A propaganda package along these lines, no doubt containing much subliminal material as well, has been infiltrated into every junior educational establishment in the State, and they want the entire school day devoted to it.

The package contains ominous details of "experiments", alluringly described as being "a lot of fun, and an interactive way for children to learn about trees and their environment".

The young people, for example, will be encouraged to apply acid rain to a helpless sapling and watch it slowly die; they will be shown that a seedling deprived of light or air will not survive; and that you can slowly kill a plant by systematically depriving it of water.

There is even a "Tree Day Competition" based on inventive variations of morally deplorable activities such as these.

The movement is clearly quite undemocratic. The Tree Council admits, when pressed, that only 8 per cent of Ireland can be classed as "wooded", compared with an average of 25 per cent for mainland Europe, where such an exercise might thus be justified.

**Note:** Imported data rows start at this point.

-- ==== Sys2Proof/Machine/Flags.lean ====
section
/-! DEFINITION. The errors and the status words the host reads, computed from the state
(spec/10_state.md R34, R42 to R52, spec/60_exceptions.md R320, R321, R338). -/

namespace Sys2Proof.Machine

open Sys2Proof

/-- A truth value as a bit. -/
def bit (b : Bool) : Nat := if b then 1 else 0

/-! ## Errors -/

/-- The transport errors, `Io(kind)` (R320). -/
inductive IoKind where
  | notConnected
  | selectFailed
  | shortTransfer
  | tooLarge
  | timeout
deriving DecidableEq, Repr

/-- The errors of R320. -/
inductive ErrKind where
  | io (k : IoKind)
  /-- `Driver(InitSequenceFailed)` with the stage reached and the wrapped transport error -/
  | initSequenceFailed (stage : BitVec 3) (inner : Option IoKind)
  /-- `Driver(SelfTestFailed)`: raised by nothing (spec/43_accel_gyro.md R204) -/
  | selfTestFailed
  /-- `Driver(Disconnected)`, which wraps `Io(NotConnected)` (R324) -/
  | disconnected
  /-- `Data(NotReady)` -/
  | notReady
  /-- `Data(Overflow)` -/
  | overflow
  | illegal
deriving DecidableEq, Repr

/-- An error and the device it arose on (`ERR.DEV`). -/
structure Err where
  kind : ErrKind
  dev : Dev
deriving DecidableEq, Repr

/-- The transport error an error is or wraps. -/
def ErrKind.inner : ErrKind → Option IoKind
  | .io k => some k
  | .initSequenceFailed _ k => k
  | .selfTestFailed => none
  | .disconnected => some .notConnected
  | .notReady => none
  | .overflow => none
  | .illegal => none

/-- `ERR.CLASS` (R321). -/
def ErrKind.classNum : ErrKind → Nat
  | .io _ => 1
  | .initSequenceFailed _ _ => 2
  | .selfTestFailed => 2
  | .disconnected => 2
  | .notReady => 3
  | .overflow => 3
  | .illegal => 4

/-- The `IO` number of a transport error (R321). -/
def IoKind.num : IoKind → Nat
  | .notConnected => 1
  | .selectFailed => 2
  | .shortTransfer => 3
  | .tooLarge => 4
  | .timeout => 5

/-- `ERR.IO` (R321). -/
def ErrKind.ioNum (k : ErrKind) : Nat :=
  match k.inner with
  | none => 0
  | some j => j.num

/-- `ERR.DRV` (R321). -/
def ErrKind.drvNum : ErrKind → Nat
  | .io _ => 0
  | .initSequenceFailed _ _ => 1
  | .selfTestFailed => 2
  | .disconnected => 3
  | .notReady => 0
  | .overflow => 0
  | .illegal => 0

/-- `ERR.STAGE` (R321). -/
def ErrKind.stageNum : ErrKind → Nat
  | .io _ => 0
  | .initSequenceFailed s _ => s.toNat
  | .selfTestFailed => 0
  | .disconnected => 0
  | .notReady => 0
  | .overflow => 0
  | .illegal => 0

/-- `ERR.DATA` (R321). -/
def ErrKind.dataNum : ErrKind → Nat
  | .io _ => 0
  | .initSequenceFailed _ _ => 0
  | .selfTestFailed => 0
  | .disconnected => 0
  | .notReady => 1
  | .overflow => 2
  | .illegal => 0

/-- `errword(e)` (R321). -/
def errword (e : Err) : Word :=
  BitVec.ofNat 32 (e.kind.classNum + e.kind.ioNum * 2 ^ 4 + e.kind.drvNum * 2 ^ 8
    + e.kind.stageNum * 2 ^ 12 + e.kind.dataNum * 2 ^ 16 + e.dev.num * 2 ^ 20)

/-! ## Status words -/

/-- The level of the `irq` output (R338); 0 while `rst` is asserted (spec/70_reset_and_hazards.md R360). -/
def irq (s : State) : Bool := !s.held && ((s.rcd.valid && s.ctrl.ieRec) || (s.cmd.done && s.ctrl.ieDone))

/-- `STATUS` (spec/10_state.md R42). -/
def statusWord (s : State) : Word :=
  BitVec.ofNat 32 (bit s.cmd.busy + bit s.cmd.done * 2 ^ 1 + bit s.cmd.fail * 2 ^ 2
    + bit s.ss.running * 2 ^ 3 + bit s.cmd.cmdOvr * 2 ^ 4 + bit s.rcd.valid * 2 ^ 5
    + bit s.rcd.ovr * 2 ^ 6 + bit s.cmd.fxSat * 2 ^ 7 + bit s.mg.ovf * 2 ^ 8
    + bit s.sa.okA * 2 ^ 9 + bit s.sa.okG * 2 ^ 10 + bit s.sa.okM * 2 ^ 11 + bit (irq s) * 2 ^ 12)

/-- `CTRL` (R44). -/
def ctrlWord (c : Ctrl) : Word :=
  BitVec.ofNat 32 (bit c.btAttach + bit c.agTAttach * 2 ^ 1 + bit c.mgTAttach * 2 ^ 2
    + bit c.saAcc * 2 ^ 3 + bit c.saGyr * 2 ^ 4 + bit c.saMag * 2 ^ 5 + bit c.cancel * 2 ^ 6
    + bit c.outRaw * 2 ^ 7 + bit c.policyStale * 2 ^ 8 + bit c.ieRec * 2 ^ 9 + bit c.ieDone * 2 ^ 10)

/-- The bits of a word written to `CTRL` (R44). -/
def ctrlOfWord (v : Word) : Ctrl where
  btAttach := v.getLsbD 0
  agTAttach := v.getLsbD 1
  mgTAttach := v.getLsbD 2
  saAcc := v.getLsbD 3
  saGyr := v.getLsbD 4
  saMag := v.getLsbD 5
  cancel := v.getLsbD 6
  outRaw := v.getLsbD 7
  policyStale := v.getLsbD 8
  ieRec := v.getLsbD 9
  ieDone := v.getLsbD 10

/-- `AGSTAT` (R48). -/
def agstatWord (a : AgDriver) : Word :=
  BitVec.ofNat 32 ((agStateNum a.state).toNat + a.arange.toNat * 2 ^ 4 + a.grange.toNat * 2 ^ 6)

/-- `MGSTAT` (R49). -/
def mgstatWord (m : MgDriver) : Word :=
  BitVec.ofNat 32 ((magModeNum m.mode).toNat + m.resbit.toNat * 2 ^ 4 + bit m.ovf * 2 ^ 5
    + bit m.initDone * 2 ^ 6 + m.stage.toNat * 2 ^ 8)

/-- `BUSADDR` (R52). -/
def busaddrWord (p : Params) (t : Transport) : Word :=
  BitVec.ofNat 32 (p.agAddr.toNat + p.mgAddr.toNat * 2 ^ 8
    + (match t.sel with
      | none => 0
      | some a => a.toNat * 2 ^ 16 + 2 ^ 23))

/-- `RXCTL` (R51). -/
def rxctlWord (b : Buffers) : Word := BitVec.ofNat 32 (b.rxLen % 2 ^ 11 + b.rxRptr % 2 ^ 11 * 2 ^ 16)

/-- The three `raw_ok` bits as a number, group A in bit 0. -/
def rawOkNum (a : Aggregator) : Nat := bit a.okA + bit a.okG * 2 + bit a.okM * 4

/-- `LASTTICK` (R47): `firsterr` is the error word of the first group poll that raised, or 0. -/
def lasttickWord (a : Aggregator) (fused rej : Bool) (firsterr : Word) : Word :=
  BitVec.ofNat 32 (rawOkNum a + bit fused * 2 ^ 3 + bit rej * 2 ^ 4 + firsterr.toNat % 2 ^ 24 * 2 ^ 8)

/-- The low and high half of a 64-bit value (R46). -/
def loWord (t : Stamp) : Word := t.extractLsb' 0 32

/-- The high half. -/
def hiWord (t : Stamp) : Word := t.extractLsb' 32 32

end Sys2Proof.Machine
end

Obviously, in Ireland a Tarmac Day, or a National Concrete Week is more appropriate, during the course of which the energy savings to be gleaned from global warming could be highlighted, and the magnificent shades of crimson, vermillion and scarlet that pollution gives to sunset could be tastefully extolled.

But Tree Day, sadly, seems unstoppable. It can only be hoped that a tree tribunal will ensue, and that in its aftermath Mr McLoughlin and his collaborators will be rightly charged with incitement to science, both before and during the event, and that previous similar offences, allegedly dating back to 1997, will be taken into due account when sentences are handed down.